Problem to work on.
Once you reach the line containing "(gprSet s r v).therm = s.therm := rfl" in the data below, restate each line word for word up to and including the one containing "(gprSet s r v).pins = s.pins := rfl".

Collected data entries:
-- ==== Sys2Proof/Laws/State.lean ====
section
/-! SUPPORT. One lemma per field per update: what each operation writes, and that it leaves every other field alone. All
are true by `rfl` and simp lemmas, so that no proof unfolds an update of the state. -/

namespace Sys2Proof.Machine

/-! ## `gprSet` -/

@[simp] theorem gprSet_gpr (s : State) (r : Reg) (v : Word) : (gprSet s r v).gpr = s.gpr.set r.toNat v r.isLt := rfl
@[simp] theorem gprSet_fpr (s : State) (r : Reg) (v : Word) : (gprSet s r v).fpr = s.fpr := rfl
@[simp] theorem gprSet_fprInit (s : State) (r : Reg) (v : Word) : (gprSet s r v).fprInit = s.fprInit := rfl
@[simp] theorem gprSet_cr (s : State) (r : Reg) (v : Word) : (gprSet s r v).cr = s.cr := rfl
@[simp] theorem gprSet_fpscr (s : State) (r : Reg) (v : Word) : (gprSet s r v).fpscr = s.fpscr := rfl
@[simp] theorem gprSet_xer (s : State) (r : Reg) (v : Word) : (gprSet s r v).xer = s.xer := rfl
@[simp] theorem gprSet_lr (s : State) (r : Reg) (v : Word) : (gprSet s r v).lr = s.lr := rfl
@[simp] theorem gprSet_ctr (s : State) (r : Reg) (v : Word) : (gprSet s r v).ctr = s.ctr := rfl
@[simp] theorem gprSet_pc (s : State) (r : Reg) (v : Word) : (gprSet s r v).pc = s.pc := rfl
@[simp] theorem gprSet_msr (s : State) (r : Reg) (v : Word) : (gprSet s r v).msr = s.msr := rfl
@[simp] theorem gprSet_sup (s : State) (r : Reg) (v : Word) : (gprSet s r v).sup = s.sup := rfl
@[simp] theorem gprSet_mmu (s : State) (r : Reg) (v : Word) : (gprSet s r v).mmu = s.mmu := rfl
@[simp] theorem gprSet_hid (s : State) (r : Reg) (v : Word) : (gprSet s r v).hid = s.hid := rfl
@[simp] theorem gprSet_perf (s : State) (r : Reg) (v : Word) : (gprSet s r v).perf = s.perf := rfl
@[simp] theorem gprSet_therm (s : State) (r : Reg) (v : Word) : (gprSet s r v).therm = s.therm := rfl
@[simp] theorem gprSet_tim (s : State) (r : Reg) (v : Word) : (gprSet s r v).tim = s.tim := rfl
@[simp] theorem gprSet_resv (s : State) (r : Reg) (v : Word) : (gprSet s r v).resv = s.resv := rfl
@[simp] theorem gprSet_caches (s : State) (r : Reg) (v : Word) : (gprSet s r v).caches = s.caches := rfl
@[simp] theorem gprSet_latch (s : State) (r : Reg) (v : Word) : (gprSet s r v).latch = s.latch := rfl
@[simp] theorem gprSet_pins (s : State) (r : Reg) (v : Word) : (gprSet s r v).pins = s.pins := rfl
@[simp] theorem gprSet_run (s : State) (r : Reg) (v : Word) : (gprSet s r v).run = s.run := rfl
@[simp] theorem gprSet_mem (s : State) (r : Reg) (v : Word) : (gprSet s r v).mem = s.mem := rfl
@[simp] theorem gprSet_tea (s : State) (r : Reg) (v : Word) : (gprSet s r v).tea = s.tea := rfl
@[simp] theorem gprSet_devices (s : State) (r : Reg) (v : Word) : (gprSet s r v).devices = s.devices := rfl
@[simp] theorem gprSet_storeQueue (s : State) (r : Reg) (v : Word) : (gprSet s r v).storeQueue = s.storeQueue := rfl
@[simp] theorem gprSet_busLog (s : State) (r : Reg) (v : Word) : (gprSet s r v).busLog = s.busLog := rfl
@[simp] theorem gprSet_freeCtr (s : State) (r : Reg) (v : Word) : (gprSet s r v).freeCtr = s.freeCtr := rfl
@[simp] theorem gprSet_excTaken (s : State) (r : Reg) (v : Word) : (gprSet s r v).excTaken = s.excTaken := rfl
@[simp] theorem gprSet_traceDue (s : State) (r : Reg) (v : Word) : (gprSet s r v).traceDue = s.traceDue := rfl
@[simp] theorem gprSet_powAsked (s : State) (r : Reg) (v : Word) : (gprSet s r v).powAsked = s.powAsked := rfl
@[simp] theorem gprSet_ctx (s : State) (r : Reg) (v : Word) : (gprSet s r v).ctx = s.ctx := rfl
@[simp] theorem gprSet_fetch (s : State) (r : Reg) (v : Word) : (gprSet s r v).fetch = s.fetch := rfl
@[simp] theorem gprSet_seen (s : State) (r : Reg) (v : Word) : (gprSet s r v).seen = s.seen := rfl
@[simp] theorem gprSet_supply (s : State) (r : Reg) (v : Word) : (gprSet s r v).supply = s.supply := rfl
@[simp] theorem gprSet_env (s : State) (r : Reg) (v : Word) : (gprSet s r v).env = s.env := rfl

/-! ## `fprSet` -/

@[simp] theorem fprSet_gpr (s : State) (r : Reg) (v : DWord) : (fprSet s r v).gpr = s.gpr := rfl
@[simp] theorem fprSet_fpr (s : State) (r : Reg) (v : DWord) : (fprSet s r v).fpr = s.fpr.set r.toNat v r.isLt := rfl
@[simp] theorem fprSet_fprInit (s : State) (r : Reg) (v : DWord) : (fprSet s r v).fprInit = s.fprInit ||| maskBit r.toNat := rfl
@[simp] theorem fprSet_cr (s : State) (r : Reg) (v : DWord) : (fprSet s r v).cr = s.cr := rfl
@[simp] theorem fprSet_fpscr (s : State) (r : Reg) (v : DWord) : (fprSet s r v).fpscr = s.fpscr := rfl
@[simp] theorem fprSet_xer (s : State) (r : Reg) (v : DWord) : (fprSet s r v).xer = s.xer := rfl
@[simp] theorem fprSet_lr (s : State) (r : Reg) (v : DWord) : (fprSet s r v).lr = s.lr := rfl
@[simp] theorem fprSet_ctr (s : State) (r : Reg) (v : DWord) : (fprSet s r v).ctr = s.ctr := rfl
@[simp] theorem fprSet_pc (s : State) (r : Reg) (v : DWord) : (fprSet s r v).pc = s.pc := rfl
@[simp] theorem fprSet_msr (s : State) (r : Reg) (v : DWord) : (fprSet s r v).msr = s.msr := rfl
@[simp] theorem fprSet_sup (s : State) (r : Reg) (v : DWord) : (fprSet s r v).sup = s.sup := rfl
@[simp] theorem fprSet_mmu (s : State) (r : Reg) (v : DWord) : (fprSet s r v).mmu = s.mmu := rfl
@[simp] theorem fprSet_hid (s : State) (r : Reg) (v : DWord) : (fprSet s r v).hid = s.hid := rfl
@[simp] theorem fprSet_perf (s : State) (r : Reg) (v : DWord) : (fprSet s r v).perf = s.perf := rfl
@[simp] theorem fprSet_therm (s : State) (r : Reg) (v : DWord) : (fprSet s r v).therm = s.therm := rfl
@[simp] theorem fprSet_tim (s : State) (r : Reg) (v : DWord) : (fprSet s r v).tim = s.tim := rfl
@[simp] theorem fprSet_resv (s : State) (r : Reg) (v : DWord) : (fprSet s r v).resv = s.resv := rfl
@[simp] theorem fprSet_caches (s : State) (r : Reg) (v : DWord) : (fprSet s r v).caches = s.caches := rfl
@[simp] theorem fprSet_latch (s : State) (r : Reg) (v : DWord) : (fprSet s r v).latch = s.latch := rfl
@[simp] theorem fprSet_pins (s : State) (r : Reg) (v : DWord) : (fprSet s r v).pins = s.pins := rfl
@[simp] theorem fprSet_run (s : State) (r : Reg) (v : DWord) : (fprSet s r v).run = s.run := rfl
@[simp] theorem fprSet_mem (s : State) (r : Reg) (v : DWord) : (fprSet s r v).mem = s.mem := rfl
@[simp] theorem fprSet_tea (s : State) (r : Reg) (v : DWord) : (fprSet s r v).tea = s.tea := rfl
@[simp] theorem fprSet_devices (s : State) (r : Reg) (v : DWord) : (fprSet s r v).devices = s.devices := rfl
@[simp] theorem fprSet_storeQueue (s : State) (r : Reg) (v : DWord) : (fprSet s r v).storeQueue = s.storeQueue := rfl
@[simp] theorem fprSet_busLog (s : State) (r : Reg) (v : DWord) : (fprSet s r v).busLog = s.busLog := rfl
@[simp] theorem fprSet_freeCtr (s : State) (r : Reg) (v : DWord) : (fprSet s r v).freeCtr = s.freeCtr := rfl
@[simp] theorem fprSet_excTaken (s : State) (r : Reg) (v : DWord) : (fprSet s r v).excTaken = s.excTaken := rfl
@[simp] theorem fprSet_traceDue (s : State) (r : Reg) (v : DWord) : (fprSet s r v).traceDue = s.traceDue := rfl
@[simp] theorem fprSet_powAsked (s : State) (r : Reg) (v : DWord) : (fprSet s r v).powAsked = s.powAsked := rfl
@[simp] theorem fprSet_ctx (s : State) (r : Reg) (v : DWord) : (fprSet s r v).ctx = s.ctx := rfl
@[simp] theorem fprSet_fetch (s : State) (r : Reg) (v : DWord) : (fprSet s r v).fetch = s.fetch := rfl
@[simp] theorem fprSet_seen (s : State) (r : Reg) (v : DWord) : (fprSet s r v).seen = s.seen := rfl
@[simp] theorem fprSet_supply (s : State) (r : Reg) (v : DWord) : (fprSet s r v).supply = s.supply := rfl
@[simp] theorem fprSet_env (s : State) (r : Reg) (v : DWord) : (fprSet s r v).env = s.env := rfl

/-! ## `srSet` -/

@[simp] theorem srSet_gpr (s : State) (n : BitVec 4) (v : Word) : (srSet s n v).gpr = s.gpr := rfl
@[simp] theorem srSet_fpr (s : State) (n : BitVec 4) (v : Word) : (srSet s n v).fpr = s.fpr := rfl
@[simp] theorem srSet_fprInit (s : State) (n : BitVec 4) (v : Word) : (srSet s n v).fprInit = s.fprInit := rfl
@[simp] theorem srSet_cr (s : State) (n : BitVec 4) (v : Word) : (srSet s n v).cr = s.cr := rfl
@[simp] theorem srSet_fpscr (s : State) (n : BitVec 4) (v : Word) : (srSet s n v).fpscr = s.fpscr := rfl
@[simp] theorem srSet_xer (s : State) (n : BitVec 4) (v : Word) : (srSet s n v).xer = s.xer := rfl
@[simp] theorem srSet_lr (s : State) (n : BitVec 4) (v : Word) : (srSet s n v).lr = s.lr := rfl
@[simp] theorem srSet_ctr (s : State) (n : BitVec 4) (v : Word) : (srSet s n v).ctr = s.ctr := rfl
@[simp] theorem srSet_pc (s : State) (n : BitVec 4) (v : Word) : (srSet s n v).pc = s.pc := rfl
@[simp] theorem srSet_msr (s : State) (n : BitVec 4) (v : Word) : (srSet s n v).msr = s.msr := rfl
@[simp] theorem srSet_sup (s : State) (n : BitVec 4) (v : Word) : (srSet s n v).sup = s.sup := rfl
@[simp] theorem srSet_mmu (s : State) (n : BitVec 4) (v : Word) : (srSet s n v).mmu = { s.mmu with sr := s.mmu.sr.set n.toNat v n.isLt } := rfl
@[simp] theorem srSet_hid (s : State) (n : BitVec 4) (v : Word) : (srSet s n v).hid = s.hid := rfl
@[simp] theorem srSet_perf (s : State) (n : BitVec 4) (v : Word) : (srSet s n v).perf = s.perf := rfl
@[simp] theorem srSet_therm (s : State) (n : BitVec 4) (v : Word) : (srSet s n v).therm = s.therm := rfl
@[simp] theorem srSet_tim (s : State) (n : BitVec 4) (v : Word) : (srSet s n v).tim = s.tim := rfl
@[simp] theorem srSet_resv (s : State) (n : BitVec 4) (v : Word) : (srSet s n v).resv = s.resv := rfl
@[simp] theorem srSet_caches (s : State) (n : BitVec 4) (v : Word) : (srSet s n v).caches = s.caches := rfl
@[simp] theorem srSet_latch (s : State) (n : BitVec 4) (v : Word) : (srSet s n v).latch = s.latch := rfl
@[simp] theorem srSet_pins (s : State) (n : BitVec 4) (v : Word) : (srSet s n v).pins = s.pins := rfl
@[simp] theorem srSet_run (s : State) (n : BitVec 4) (v : Word) : (srSet s n v).run = s.run := rfl
@[simp] theorem srSet_mem (s : State) (n : BitVec 4) (v : Word) : (srSet s n v).mem = s.mem := rfl
@[simp] theorem srSet_tea (s : State) (n : BitVec 4) (v : Word) : (srSet s n v).tea = s.tea := rfl
@[simp] theorem srSet_devices (s : State) (n : BitVec 4) (v : Word) : (srSet s n v).devices = s.devices := rfl
@[simp] theorem srSet_storeQueue (s : State) (n : BitVec 4) (v : Word) : (srSet s n v).storeQueue = s.storeQueue := rfl
@[simp] theorem srSet_busLog (s : State) (n : BitVec 4) (v : Word) : (srSet s n v).busLog = s.busLog := rfl
@[simp] theorem srSet_freeCtr (s : State) (n : BitVec 4) (v : Word) : (srSet s n v).freeCtr = s.freeCtr := rfl
@[simp] theorem srSet_excTaken (s : State) (n : BitVec 4) (v : Word) : (srSet s n v).excTaken = s.excTaken := rfl
@[simp] theorem srSet_traceDue (s : State) (n : BitVec 4) (v : Word) : (srSet s n v).traceDue = s.traceDue := rfl
@[simp] theorem srSet_powAsked (s : State) (n : BitVec 4) (v : Word) : (srSet s n v).powAsked = s.powAsked := rfl
@[simp] theorem srSet_ctx (s : State) (n : BitVec 4) (v : Word) : (srSet s n v).ctx = s.ctx := rfl
@[simp] theorem srSet_fetch (s : State) (n : BitVec 4) (v : Word) : (srSet s n v).fetch = s.fetch := rfl
@[simp] theorem srSet_seen (s : State) (n : BitVec 4) (v : Word) : (srSet s n v).seen = s.seen := rfl
@[simp] theorem srSet_supply (s : State) (n : BitVec 4) (v : Word) : (srSet s n v).supply = s.supply := rfl
@[simp] theorem srSet_env (s : State) (n : BitVec 4) (v : Word) : (srSet s n v).env = s.env := rfl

Response box.
@[simp] theorem gprSet_therm (s : State) (r : Reg) (v : Word) : (gprSet s r v).therm = s.therm := rfl
@[simp] theorem gprSet_tim (s : State) (r : Reg) (v : Word) : (gprSet s r v).tim = s.tim := rfl
@[simp] theorem gprSet_resv (s : State) (r : Reg) (v : Word) : (gprSet s r v).resv = s.resv := rfl
@[simp] theorem gprSet_caches (s : State) (r : Reg) (v : Word) : (gprSet s r v).caches = s.caches := rfl
@[simp] theorem gprSet_latch (s : State) (r : Reg) (v : Word) : (gprSet s r v).latch = s.latch := rfl
@[simp] theorem gprSet_pins (s : State) (r : Reg) (v : Word) : (gprSet s r v).pins = s.pins := rfl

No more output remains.